Review and Discussion of Next Steps
Dr. Scanlon asked the participants what stood out for them in the meeting. These are some of the responses:
- The medical home as a fundamental building block for population health is a powerful and unifying approach.
- We need to articulate the ideal and plan for the gaps. What happens to the portion of the population without access to a medical home? A vision linking the medical home and population health would require universal coverage.
- We need to keep privacy in the loop as we consider different data sources.
- Make sure the standards being adopted by HHS are promulgated throughout the system. There can be a big gap between clinical care and population health in this regard. If we focus on phases 2 and 3 of Meaningful Use, we could look at what standards exist and what ones are needed to support this vision.
- The integration for the future is about stitching together multiple information sources to provide a single rich information base. Surveys will be needed to fill some gaps. The vision can help show how the sources complement each other and fit together.
- The presentation by Dr. Breen and Mr. Rodgers shows the possibilities and the vision; many participants felt it provided a useful and reliable framework. The question is how to get from today’s fragmented system to the one it envisions, and how NCVHS can help move things in that direction.

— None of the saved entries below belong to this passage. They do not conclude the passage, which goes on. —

-- ==== Sys2Proof/Machine/Est.lean ====
section
/-! DEFINITION. Machine/Est.lean: the estimation descriptors of the solver lanes, EST_INIT, SRIF_STEP and MHE_STEP (rules
R232–R254). -/

namespace Sys2Proof.Machine

/-! Fields (rule R235). -/

def eKind (d : List Word) : Nat := fld (dw d 0) 0 4
def eN (d : List Word) : Nat := fld (dw d 0) 8 6
def eG (d : List Word) : Nat := fld (dw d 0) 16 6
def eNw (d : List Word) : Nat := fld (dw d 0) 24 7
def eState (d : List Word) : Nat := fld (dw d 2) 0 20
def eIn (d : List Word) : Nat := fld (dw d 3) 0 20
def eOut (d : List Word) : Nat := fld (dw d 4) 0 20
def eHand (d : List Word) : Nat := fld (dw d 5) 0 20
def eHandLane (d : List Word) : Nat := fld (dw d 5) 20 3
def eHandEn (d : List Word) : Bool := bit (dw d 5) 23
def eHandU (d : List Word) : Bool := bit (dw d 5) 24
def eP (d : List Word) : Nat := fld (dw d 10) 0 5 + 1
def eNc (d : List Word) : Nat := fld (dw d 10) 5 7
def eCap (d : List Word) : Nat := fld (dw d 10) 12 8

/-! Sizes (rules R238, R239, R251). -/

/-- S_rec. -/
def sRec (n p m nc : Nat) : Nat := 64 + 8 * (3 * n * n + n * p + 3 * n + m * (n + 1) + nc * (n + p + 2))

/-- The state block without its ring. -/
def stateBase (n : Nat) : Nat := 64 + 8 * n + 8 * n * n

/-- The state block of a descriptor whose groups have `m` rows. -/
def stateSize (d : List Word) (m : Nat) : Nat := stateBase (eN d) + eNw d * sRec (eN d) (eP d) m (eNc d)

/-- The offset of the group table in the input block. -/
def groupsAt (d : List Word) : Nat :=
  let n := eN d
  64 + 8 * n + 16 * n * n + (if eKind d = 3 then 8 * n * eP d + 8 * n + 8 * eNc d * (n + eP d + 2) else 0)

/-- The input block of a descriptor whose groups have `m` rows. -/
def inputSize (d : List Word) (m : Nat) : Nat :=
  if eKind d = 1 then stateBase (eN d) else groupsAt d + 16 * eG d + 8 * m * (eN d + 1)

/-- The output block. -/
def outSize (d : List Word) : Nat := 320 + 8 * eN d + 8 * eN d * eN d

/-- The hand-over copy. -/
def handSize (d : List Word) : Nat := if eHandU d then outSize d else 320 + 8 * eN d

/-! Checks (rules R232, R233, R235, R236). -/

/-- The conditions that refuse an estimation descriptor with ARG at admission. DEDUCED, assumption 30. DEDUCED, assumption 37. -/
def estArg (inRange : Nat → Bool) (d : List Word) : Bool :=
  let k := eKind d
  let nw := eNw d
  fld (dw d 0) 5 3 != 0 || fld (dw d 0) 14 2 != 0 || fld (dw d 0) 22 2 != 0 || bit (dw d 0) 31 || fld (dw d 1) 27 5 != 0 ||
  (List.range 3).any (fun i => fld (dw d (2 + i)) 20 12 != 0) || fld (dw d 5) 25 7 != 0 || fld (dw d 10) 20 12 != 0 ||
  (List.range 4).any (fun i => dw d (12 + i) != 0) || eN d == 0 || 32 < eN d || 32 < eG d || (k == 1 && eG d != 0) ||
  (k == 2 && (nw != 0 || fld (dw d 10) 0 5 != 0)) || (k == 3 && (nw < 2 || 64 < nw)) ||
  (k == 1 && (nw == 1 || 64 < nw || (nw == 0 && fld (dw d 10) 0 5 != 0))) ||
  (if k == 3 then 64 < eNc d || eCap d == 0 || 64 < eCap d else eNc d != 0 || eCap d != 0 || dw d 11 != 0) ||
  eState d % 64 != 0 || eIn d % 64 != 0 || eOut d % 64 != 0 || (eHandEn d && eHand d % 64 != 0) ||
  (eHandEn d && eHandLane d == fld (dw d 1) 24 3 && eHand d < eOut d + outSize d && eOut d < eHand d + handSize d) ||
  !gatesOk .solver inRange d

/-- Whether a block passes the end of lane memory where the groups have `m` rows, or the destination lane is none of the
`n` logical lanes. -/
def estBounds (n m : Nat) (d : List Word) : Bool :=
  0x100000 < eState d + stateSize d m || 0x100000 < eIn d + inputSize d m || 0x100000 < eOut d + outSize d ||
  (eHandEn d && (0x100000 < eHand d + handSize d || n ≤ eHandLane d))

/-- The checks of an estimation descriptor that depend only on it (rules R184, R236). -/
def estCheck (inRange : Nat → Bool) (n : Nat) (d : List Word) : Nat :=
  if estArg inRange d then cARG else if estBounds n 0 d then cBOUNDS else cOK

/-! The input block (rule R239). -/

/-- A measurement group. -/
structure Grp where
  m : Nat
  present : Bool
  noGate : Bool
  reopen : Nat
  gate : Nat
  nu : List Nat
  h : Mat

/-- The group table, without data. -/
def groupTable (n : Nat) (bs : List Byte) : List Grp :=
  match n with
  | 0 => []
  | k + 1 =>
    let w := wordAt bs 0
    { m := fld w 0 4, present := bit w 4, noGate := bit w 5, reopen := fld w 8 8, gate := leNat ((bs.drop 8).take 8),
      nu := [], h := [] } :: groupTable k (bs.drop 16)
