/-- The FP64 work of a solve: the start, the loop, and acceptance (rules R267–R275). -/
def solveRun (d : List Word) (p : Prob) (x0 tol th : List Nat) (warm : Option Iter) (cap time : Nat) (forced : Bool) : FpM (Solve × Bool) := do
  let z ← match warm with
    | some z => pure z
    | none => p.coldStart (List.replicate (qN d + 1) x0)
  let v ← p.solve (qpTests tol th) cap time forced z
  let acc ← v.cert.accepted th
  return (v, acc)

/-- The work block after a solve that commits: the returned iterate, and the accepted plan, new or kept (rules R263, R276). The words of
`wh` are those it held. -/
def State.commitWork (s : State) (d wh : List Word) (u c t0 dt : Nat) (p : Prob) (z : Iter) (acc : Bool) : State :=
  let k := 2 ^ 20 * u + qWork d
  let ow := (dw wh 8).toNat
  let len := (ow % 256 + 1) * (ow / 256 % 256) + ow % 256 * (ow / 65536)
  let room := workSize d - iterSize d
  let kept := !acc && bit (dw wh 0) 1
  let stored := kept && (bit (dw wh 0) 2 || room < 256 + 8 * len)
  let plans := if stored then (if bit (dw wh 0) 2 then s.plans else Cells.put [] s.plans k (f64s len (s.sram.bytes (2 ^ 24 * u + qWork d + 256) (8 * len))))
    else Cells.put [] s.plans k []
  let fallbacks := if acc then 0 else (dw wh 9).toNat + 1
  let accWords := if acc then [t0, dt, dimsWord d] else [(dw wh 6).toNat, (dw wh 7).toNat, ow]
  let head := (1 + (acc || kept).toNat * 2 + stored.toNat * 4) :: t0 :: dimsWord d :: rowsWord d :: (dw d 13).toNat ::
    (dw d 14).toNat :: accWords ++ [fallbacks]
  let s := { s with plans := plans }
  let s := s.putBlock u (qWork d) c (head.flatMap (leBytes 4) ++ List.replicate (256 - 4 * head.length) 0)
  let s := if acc then s.putBlock u (qWork d + 256) c (f64Bytes (z.x.flatten ++ z.u.flatten)) else s
  let s := s.putBlock u (qWork d + room) c (f64Bytes (p.stored d z))
  s.blockFound u (qWork d) (workSize d)
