/-- A register read (rule R481): code, word and state. DEDUCED, assumption 19. -/
def State.readAccess (s : State) (r : Requester) (a : Access) : Nat × Word × State :=
  match s.settled r a false, pageAt a.addr.toNat with
  | some code, _ => (code, 0, s.unserved r a.addr.toNat false code)
  | none, some p => s.serveRead r p (a.addr.toNat % 4096)
  | none, none => (cNO_PAGE, 0, s)

/-- A register write (rule R481): code and state. DEDUCED, assumption 19. -/
def State.writeAccess (s : State) (r : Requester) (a : Access) (v : Word) : Nat × State :=
  match s.settled r a true, pageAt a.addr.toNat with
  | some code, _ => (code, s.unserved r a.addr.toNat true code)
  | none, some p => s.serveWrite r p (a.addr.toNat % 4096) v
  | none, none => (cNO_PAGE, s)

/-- The status, and the word of a read, that the requester receives (rule R45). DESIGN CHOICE, assumption 21. -/
def State.respond (s : State) (r : Requester) (code : Nat) (data : Word) : State :=
  { s with resp := Cells.put responseNone s.resp (reqIdx r) { code := BitVec.ofNat 8 code, data := data } }

/-- A word access at a byte address. -/
def wordAccess (a : Nat) : Access := { addr := BitVec.ofNat 20 a, word := true }

/-- A register write with its answer. -/
def State.regWrite (s : State) (r : Requester) (a : Access) (v : Word) : State :=
  let q := s.writeAccess r a v
  q.2.respond r q.1 0

/-- A register read with its answer. -/
def State.regRead (s : State) (r : Requester) (a : Access) : State :=
  let q := s.readAccess r a
  q.2.2.respond r q.1 q.2.1

end Sys2Proof.Machine
end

- More work is probably needed on defining what a medical home consists of.
- The Committee needs to avoid overextending itself. Is getting into the structure of the delivery system and workforce issues beyond its scope?
- The group affirmed that the scope of the new NCVHS project is health and health care, not just the latter.
- The tools discussed today are “additive, not substitutive”; i.e., they can be added to traditional population health data tools.
As future actions, Dr. Breen offered to revise and distribute the slides on health measurement. Ms. Greenberg noted that the other Subcommittee Co-Chairs need to be brought up to speed on what happened in this meeting.
In summary, Dr. Scanlon observed that the day’s discussions had enriched the preliminary outline for the report. He challenged the group to figure out how to use the meeting content, or part of it, for the June deliverable and symposium. Dr. Steinwachs added that the vision that is evolving and becoming more real is that the three traditional data sources (surveys, administrative data, and EHRs) can be used in combination to achieve information of unprecedented richness at local, state, and national levels. Dr. Scanlon noted that the adoption of EHRs is being accelerated, and “it’s our job to make sure they’re useful.”